Simple definition and parsing of text formats
Project description
TextFormats
TextFormats is a library for rapidly defining and using text formats for structured data, and allows for rapid prototyping of parsers for such file formats in Nim, Python and C/C++.
Given a format definition, expressed in a simple declarative language (TFSL, Text Formats Specification Language), the library provides functions for switching from the text representation of the data ("encoded string") to the actual data it represents ("decoded data") and vice-versa.
The definition of the formats in TFSL is human readable and reduces the requirement of complex regular expression. As opposed to lexers or regular expressions, it does not only validates and splits different parts of a format, but converts them to data in built-in scalar and compound datatypes, allowing for fine tuning of the conversion.
Python
The Python API of TextFormats is documented in the Python API manual and cheatsheet and can be installed using:
pip install textformats
If a binary package compatible with the system is available, it will be downloaded and installed. Nim installation is not required.
If no binary package is available, the source distribution is downloaded.

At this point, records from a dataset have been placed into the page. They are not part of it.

/-! ### The obligation -/

/-- Settles O54: a move or a zeroing that ends is one write of the tiers, as nothing waits for the frame it frees; a fault or a late mark
is its record and its signals; and a transfer's accesses bring no request and, without a checkpoint, change no stream. -/
theorem tiersAndStreams : Obligations.TiersAndStreams := by
  refine ⟨fun s page vat f g _ near far slots alive pending => ⟨fun m moving only its started bare kept => ?move, fun still => ?still,
    fun zeroing still => ?near, fun zeroing still zeroed => ?vat, fun busy => ?other, fun k e runs due its late => ?late,
    fun k intime => ?intime, fun a runs => ?bad⟩,
    fun s d runs => ⟨fun ready turn meets => ?starts, fun ready turn meets => ?unmapped, fun waits => ?waits,
    fun transfers words within quiet idle => ?completes, fun once => ?done, fun idle => ?idle,
    fun k below transfers reached words absent free bare => ?halts, fun k below transfers reached words absent => ?absent⟩⟩
  case move =>
    refine ⟨_, pageMoveComplete_ends (anyPoison_eq_false near far slots alive) pending moving only its started bare kept, ?_⟩
    cases vat with
    | true => exact ⟨rfl, rfl, rfl, rfl, fun _ => ⟨rfl, rfl, rfl, rfl⟩, nofun, rfl⟩
    | false => exact ⟨rfl, rfl, rfl, rfl, nofun, fun _ => ⟨rfl, rfl, rfl, rfl⟩, rfl⟩
  case still =>
    refine ends_eq ?_
    rw [exec_pageMoveComplete, pageMoveComplete_of_none still, recheckFreed_of_none_pending s pending]
  case near =>
    have freed := frameZeroDone_near zeroing still near
    exact ends_eq ((exec_frameZeroDone_of_none_pending (by rw [freed, pending])).trans (congrArg _ freed))
  case vat =>
    have freed := frameZeroDone_vat zeroing still far zeroed
    exact ⟨_, (exec_frameZeroDone_of_none_pending (by rw [freed, pending])).trans (congrArg _ freed), rfl, rfl, rfl⟩
  case other =>
    have same := frameZeroDone_of_not_zeroing busy
    exact ends_eq ((exec_frameZeroDone_of_none_pending (by rw [same, pending])).trans (congrArg _ same))
  case late =>
    exact ⟨_, (exec_prefetchLate k s).trans (congrArg _ (prefetchLate_str runs due its late)), rfl, rfl, rfl⟩
  case intime => exact ends_eq ((exec_prefetchLate k s).trans (congrArg _ (prefetchLate_of_none_late intime)))
  case bad =>
    obtain ⟨stops, job, tiers, str⟩ := strFaulted_stops (jobRuns_st runs) Code.tierUncorrectable false (g % 8192) 0 a.toNat
    refine ⟨_, (exec_tierUncorrectable false g a s).trans (congrArg _ (tierUncorrectable_faults runs g a.toNat)), stops, job, tiers, ?_⟩
    rw [str, fld, fld, flg, Nat.mul_comm]
    rfl
  case starts => exact ends_eq ((exec_streamTransferStart d s).trans (congrArg _ (strStart_begins ready turn meets)))
  case unmapped =>
    obtain ⟨a, faults⟩ := strStart_unmapped ready turn meets
    obtain ⟨stops, job, -, -⟩ := strFaulted_stops (s := setStr s d (strStarted (getStr s d))) (jobRuns_st runs) Code.unmappedAddress false d 0 a
    exact ⟨_, (exec_streamTransferStart d s).trans (congrArg _ faults), stops, job⟩
  case waits => exact ends_eq ((exec_streamTransferStart d s).trans (congrArg _ (strStart_waits waits)))
  case completes =>
    exact ends_eq ((exec_streamTransferComplete d s).trans (congrArg _ (streamTransferComplete_completes runs transfers words within quiet idle)))
  case done => exact strDone_once once s.now (strDesc s d)
  case idle => exact ends_eq ((exec_streamTransferComplete d s).trans
    (congrArg _ (streamTransferComplete_of_not_completed (strComplete_idle idle))))
  case halts =>
    refine ⟨_, exec_streamHaltedAbsent d s, strHalt_streams runs transfers below reached words absent bare, fun moved => ?_⟩
    obtain ⟨a, str⟩ := strHalt_str runs transfers below reached words absent bare moved
    have code : Code.streamHaltedAbsent.toNat = 0x0310 := rfl
    rw [str, recNote_of_free free, code]
    simp only [fld, flg, Bool.false_eq_true, if_false, Nat.add_zero, Nat.mul_comm (2 ^ _), ← Nat.add_assoc]
  case absent => exact ends_eq ((exec_streamTransferComplete d s).trans
    (congrArg _ (streamTransferComplete_of_not_completed (strComplete_absent runs transfers below reached words absent))))

end Sys2Proof.Machine
end

section
/-! PROOF. The Cellar (R232, R235 to R237, R240, R242): the registers that the owner writes, what a copy into the pool writes when it
completes, the re-arm of a slot map, and O58. -/

namespace Sys2Proof.Machine

theorem exec_csKvareaWrite (n : Slot) (v : Svc) (value : Word) (s : State) :
    exec (.csKvareaWrite n v value) s = hostReg s n (0x901008 + 0x40 * v) value.toNat := rfl

theorem exec_csPoolWrite (n : Slot) (v : Svc) (value : Word) (s : State) :
    exec (.csPoolWrite n v value) s = hostReg s n (0x901000 + 0x40 * v) value.toNat := rfl

theorem exec_release (n : Slot) (q : Fin 4096) (s : State) : exec (.release n q) s = hostReg s n 0x900028 (1 + fld 2 q) := rfl

theorem exec_dropPrefix (n : Slot) (v : Svc) (s : State) : exec (.dropPrefix n v) s = hostReg s n 0x900028 (2 + fld 14 v) := rfl

theorem exec_blockCopyComplete (i : Nat) (s : State) : exec (.blockCopyComplete i) s = .next (blockCopyComplete s i) := rfl

theorem exec_slotMapRearm (v : Svc) (k : Win) (w : MapDesc) (s : State) :
    exec (.slotMapRearm v k w) s = .next (slotMapRearm s v k (mapKind w)) := rfl

/-! ### Registers of the Cellar that the owner writes, R445, Tables 11.5 and 11.6 -/

/-- R445: an RWO register takes the owner's write of a value that sets no reserved bit. -/
theorem hostReg_takes {s : State} {n : Slot} {off v mask : Nat} (h : OwnerAnswers s n) (hp : RegisterPlace off)
    (hat : (regAt s true off).isSome = true) (hk : regKind off = some (true, mask)) (hv : v &&& mask = v) :
    hostReg s n off v = .next (slotNote (regDo s n off v) n 0 off) := by
  obtain ⟨answers, owns⟩ := h
  rw [hostReg, hostWrite_register v answers hp, regWrite_may hat hk (may_of_owns fun _ => owns), hv, reservedNote_inMask hv]

/-- The offset of CS_POOL of a service, Table 11.6. -/
abbrev csPoolAt (v : Svc) : Nat := 0x901000 + 0x40 * v.val

/-- The offset of CS_KVAREA of a service, Table 11.6. -/
abbrev csKvareaAt (v : Svc) : Nat := 0x901008 + 0x40 * v.val

theorem registerPlace_cs (v : Svc) : RegisterPlace (csPoolAt v) ∧ RegisterPlace (csKvareaAt v) := by
  have := v.isLt
  unfold RegisterPlace csPoolAt csKvareaAt
  omega

theorem regAt_cs (s : State) (v : Svc) :
    (regAt s true (csPoolAt v)).isSome = true ∧ (regAt s true (csKvareaAt v)).isSome = true := by
  fin_cases v <;> exact ⟨rfl, rfl⟩

theorem regKind_cs : ∀ v : Svc, regKind (csPoolAt v) = some (true, ones 47) ∧ regKind (csKvareaAt v) = some (true, ones 32) := by decide

theorem regDo_cs (s : State) (n : Nat) (v : Svc) (w : Word) :
    regDo s n (csPoolAt v) w.toNat = poolWrite s v w ∧ regDo s n (csKvareaAt v) w.toNat = kvAreaWrite s v w := by
  have value : BitVec.ofNat 64 w.toNat = w := by rw [BitVec.ofNat_toNat, BitVec.setWidth_eq]
  constructor
  · refine Eq.trans ?_ (congrArg (poolWrite s v) value)
    fin_cases v <;> rfl
  · refine Eq.trans ?_ (congrArg (kvAreaWrite s v) value)
    fin_cases v <;> rfl

section
variable {s : State} {n : Slot} (h : OwnerAnswers s n)
include h

theorem exec_csPoolWrite_takes (v : Svc) {w : Word} (hw : w.toNat < 2 ^ 47) :
    exec (.csPoolWrite n v w) s = .next (slotNote (poolWrite s v w) n 0 (csPoolAt v)) := by
  rw [exec_csPoolWrite, hostReg_takes h (registerPlace_cs v).1 (regAt_cs s v).1 (regKind_cs v).1 (and_ones_of_lt hw), (regDo_cs ..).1]

theorem exec_csKvareaWrite_takes (v : Svc) {w : Word} (hw : w.toNat < 2 ^ 32) :
    exec (.csKvareaWrite n v w) s = .next (slotNote (kvAreaWrite s v w) n 0 (csKvareaAt v)) := by
  rw [exec_csKvareaWrite, hostReg_takes h (registerPlace_cs v).2 (regAt_cs s v).2 (regKind_cs v).2 (and_ones_of_lt hw), (regDo_cs ..).2]

/-- R445: a command below bit 18 sets no reserved bit of CEL_CMD. -/
theorem hostReg_celCmd {w : Nat} (hw : w < 2 ^ 18) :
    hostReg s n 0x900028 w = .next (slotNote (celCmdWrite s (BitVec.ofNat 64 w)) n 0 0x900028) := by
  have unreserved : w &&& (ones 18 + fld 32 (ones 16)) = w := by
    have within : ones 18 &&& (ones 18 + fld 32 (ones 16)) = ones 18 := by decide
    rw [← and_ones_of_lt hw, Nat.and_assoc, within]
  exact hostReg_takes h (by decide) rfl (by decide) unreserved

end

/-! ### The key-value area and the pool of a service, R235, R236, R257 -/

theorem and_mask_of_lt {w mask : Word} {k : Nat} (hm : mask.toNat = 2 ^ k - 1) (hw : w.toNat < 2 ^ k) : w &&& mask = w :=
  BitVec.eq_of_toNat_eq (by rw [BitVec.toNat_and, hm, Nat.and_two_pow_sub_one_of_lt_two_pow hw])

theorem getSvc_of_forall {P : Service → Prop} {s : State} (h : ∀ y ∈ s.adm.svcs, P y) (h0 : P {}) (v : Nat) : P (getSvc s v) := by
  rw [getSvc, nth, List.getD_eq_getElem?_getD]
  cases hv : s.adm.svcs[v]? with
  | none => exact h0
  | some y => exact h y (List.mem_of_getElem? hv)

section
variable {s : State} {v : Nat} {w : Word}

theorem kvAreaWrite_locked (h : svcLocked s v = true) : kvAreaWrite s v w = (some Code.busy, s) := by simp [kvAreaWrite, h]

theorem poolWrite_locked (h : svcLocked s v = true) : poolWrite s v w = (some Code.busy, s) := by simp [poolWrite, h]

section
variable {a sh n : Nat} (unlocked : svcLocked s v = false) (bare : svcHolds s v = false) (page : bits w.toNat 0 27 = a)
include unlocked bare page

/-- R235: an area of 64 slots of 2^SPAN pages, aligned to its size, is placed where no service has an area or a pool. -/
theorem kvAreaWrite_places (span : bits w.toNat 27 5 = sh) (low : w.toNat < 2 ^ 32) (least : 10 ≤ sh) (most : sh ≤ 20)
    (aligned : a % (64 * 2 ^ sh) = 0) (alone : ∀ y ∈ s.adm.svcs, y.areaSet = false ∧ y.poolPages = 0) :
    kvAreaWrite s v w = (none, setSvc s v { getSvc s v with area := w, areaSet := true }) := by
  have apart (t : Nat) := getSvc_of_forall (P := fun y => y.areaSet = false ∧ y.poolPages = 0) alone ⟨rfl, rfl⟩ t
  have kept : w &&& 0xFFFFFFFF = w := and_mask_of_lt rfl low
  simp only [kvAreaWrite, unlocked, bare, page, span, kept]
  simp [apart, aligned, Nat.not_lt.2 least, Nat.not_lt.2 most]

/-- R235: a span of fewer than 2^10 or more than 2^20 pages, or an area not aligned to its size, is refused. -/
theorem kvAreaWrite_refuses (span : bits w.toNat 27 5 = sh) (illegal : sh < 10 ∨ 20 < sh ∨ a % (64 * 2 ^ sh) ≠ 0) :
    kvAreaWrite s v w = (some Code.badArgument, s) := by
  have refused (clash : Prop) : sh < 10 ∨ 20 < sh ∨ a % (64 * 2 ^ sh) ≠ 0 ∨ clash := by tauto
  simp only [kvAreaWrite, unlocked, bare, page, span, refused, Bool.or_self, Bool.false_eq_true, if_false, if_true]

/-- R236: a pool whose pages are all mapped is placed. -/
theorem poolWrite_places (pages : bits w.toNat 27 20 = n) (low : w.toNat < 2 ^ 47)
    (mapped : ∀ i < n, (getPage s (a + i)).st ≠ .unmapped) : poolWrite s v w = (none, setSvc s v { getSvc s v with pool := w }) := by
  have kept : w &&& 0x7FFFFFFFFFFF = w := and_mask_of_lt rfl low
  simp only [poolWrite, unlocked, bare, page, pages, kept]
  simpa using mapped

/-- R236: a pool with an unmapped page, such as its first, is refused. -/
theorem poolWrite_unmapped (pages : bits w.toNat 27 20 = n) (some_page : n ≠ 0) (unmapped : (getPage s a).st = .unmapped) :
    poolWrite s v w = (some Code.pageState, s) := by
  have met : ∃ i < n, (getPage s (a + i)).st = .unmapped := ⟨0, Nat.pos_of_ne_zero some_page, unmapped⟩
  simp only [poolWrite, unlocked, bare, page, pages]
  simpa using met

end

end

/-! ### CEL_CMD, R232, R240 -/

theorem celCmdWrite_release {w : Word} (op : bits w.toNat 0 2 = 1) (s : State) :
    let r := releaseSeq s (bits w.toNat 2 12)
    celCmdWrite s w = (none, setAdm r.2 { r.2.adm with cmd := BitVec.ofNat 64 (w.toNat % 2 ^ 18 + fld 32 r.1.toNat) }) := if_pos op

theorem celCmdWrite_dropPrefix {w : Word} (op : bits w.toNat 0 2 = 2) (s : State) :
    let t := dropPrefix s (bits w.toNat 14 4)
    celCmdWrite s w = (none, setAdm t { t.adm with cmd := BitVec.ofNat 64 (w.toNat % 2 ^ 18 + fld 32 Code.ok.toNat) }) := by
  have other : bits w.toNat 0 2 ≠ 1 := by omega
  exact (if_neg other).trans (if_pos op)

section
variable {s : State} {n : Slot} (h : OwnerAnswers s n)
include h

/-- R232: RELEASE leaves what `releaseSeq` leaves, with its status in CEL_CMD. -/
theorem exec_release_takes (q : Fin 4096) {st : Status} {u : State} {m : Nat} (releases : releaseSeq s q = (st, u))
    (answer : 1 + 4 * q.val + 2 ^ 32 * st.toNat = m) :
    exec (.release n q) s = .next (setAdm u { u.adm with cmd := BitVec.ofNat 64 m }) := by
  have := q.isLt
  have command : 1 + fld 2 q = 1 + 4 * q.val := by unfold fld; omega
  have value : (BitVec.ofNat 64 (1 + 4 * q.val)).toNat = 1 + 4 * q.val := Nat.mod_eq_of_lt (by omega)
  have op : bits (1 + 4 * q.val) 0 2 = 1 := by unfold bits; omega
  have entry : bits (1 + 4 * q.val) 2 12 = q := by unfold bits; omega
  have low : (1 + 4 * q.val) % 2 ^ 18 = 1 + 4 * q.val := Nat.mod_eq_of_lt (by omega)
  rw [exec_release, command, hostReg_celCmd h (by omega), celCmdWrite_release (by rw [value, op]), slotNote_of_none rfl, value, entry, low,
    releases, fld, Nat.mul_comm (BitVec.toNat _), answer]

/-- R240: DROP_PREFIX leaves what `dropPrefix` leaves, and OK in CEL_CMD. -/
theorem exec_dropPrefix_takes (v : Svc) :
    exec (.dropPrefix n v) s = .next (setAdm s { (dropPrefix s v).adm with cmd := BitVec.ofNat 64 (2 + 2 ^ 14 * v.val) }) := by
  have := v.isLt
  have command : 2 + fld 14 v = 2 + 2 ^ 14 * v.val := by unfold fld; omega
  have value : (BitVec.ofNat 64 (2 + 2 ^ 14 * v.val)).toNat = 2 + 2 ^ 14 * v.val := Nat.mod_eq_of_lt (by omega)
  have op : bits (2 + 2 ^ 14 * v.val) 0 2 = 2 := by unfold bits; omega
  have svc : bits (2 + 2 ^ 14 * v.val) 14 4 = v := by unfold bits; omega
  have low : (2 + 2 ^ 14 * v.val) % 2 ^ 18 + fld 32 Code.ok.toNat = 2 + 2 ^ 14 * v.val := Nat.mod_eq_of_lt (by omega)
  rw [exec_dropPrefix, command, hostReg_celCmd h (by omega), celCmdWrite_dropPrefix (by rw [value, op]), slotNote_of_none rfl, value, svc,
    low]
  rfl

end

theorem releaseSeq_resident {s : State} {q : Nat} (resident : (getSeq s q).st = 2) (own : (getSeq s q).pool = []) :
    releaseSeq s q = (Code.ok, setAdm s { s.adm with seqs := Tbl.erase s.adm.seqs q }) := by
  rw [releaseSeq, if_neg (not_not.2 resident), freeSeq, own]
  rfl

theorem releaseSeq_busy {s : State} {q : Nat} (h : (getSeq s q).st ≠ 2) : releaseSeq s q = (Code.sequenceBusy, s) := if_pos h

/-! ### Device memory and admission are apart -/

theorem setAdm_setAdm (s : State) (x y : Adm) : setAdm (setAdm s x) y = setAdm s y := rfl

theorem devSpan_setAdm (s : State) (x : Adm) (f a n : Nat) : devSpan (setAdm s x) f a n = devSpan s f a n := by
  induction f generalizing a n with
  | zero => rfl
  | succ f ih =>
    simp only [devSpan, ih]
    rfl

In this case, the Nim compiler version >= 1.6.0 must be installed
and the nim
binary must be in PATH. Then,
the pip install textformats
command will automatically compile and install
the package.
Example applications based on the Python API are available in the git repository here and here.
Nim
The Nim API of TextFormats is documented in the Nim API manual and cheatsheet. and is installed using:
nimble install textformats
Example applications based on the Nim API are available in the git repository here and here.
C/C++
The C API of TextFormats is documented in the C API manual and cheatsheet and is obtained by cloning the git repository. Furthermore Nim compiler version >= 1.6.0 must be installed
The C API are in the in the C
directory of the git repository.
Example applications based on the C API are available in the git repository
here
and here.
Command line tools
The CLI tools developed with TextFormats allows the use of the library
from the command line (e.g. in Bash scripts). For using it, the
Nim compiler version >= 1.6.0 must be installed
and the textformats Nim package installed (nimble install textformats
).
The tools are thereby installed and compiled. They are tf_spec
(work with TFSL specifications),
tf_decode
(convert a format to JSON), tf_encode
(convert JSON to a format)
and tf_validate
(validate data or its text representations).
The CLI tools are documented in the
CLI manual,
cheatsheet.
Man pages can be generated using nimble climan
from the source code
directory.
Examples of use of the CLI tools are given in the git repository here here.
Format specifications
The TFSL (TextFormats Specification Language) is usually input by the user
as a YAML file. In alternative, the interactive Python script tf_genspec.py
can be used, which allows the generation of a specification from scratch.
Several specifications are made available with the package and are contained in the git repository in the spec directory
The specification language is documented in a manual, and a cheatsheet, describing the syntax, a howto explaining how to define text representations for different kind of values: strings, numeric, boolean, list, dictionaries, etc. and a tests manual, describing how to implement specification tests.
Format specifications: an example
In multiple biological sequence analysis formats (e.g. SAM, GFA), a CIGAR string represents a list of multi-edit operations, each consisting of a length (positive integer value) and an operation code (one among a short list of possible codes).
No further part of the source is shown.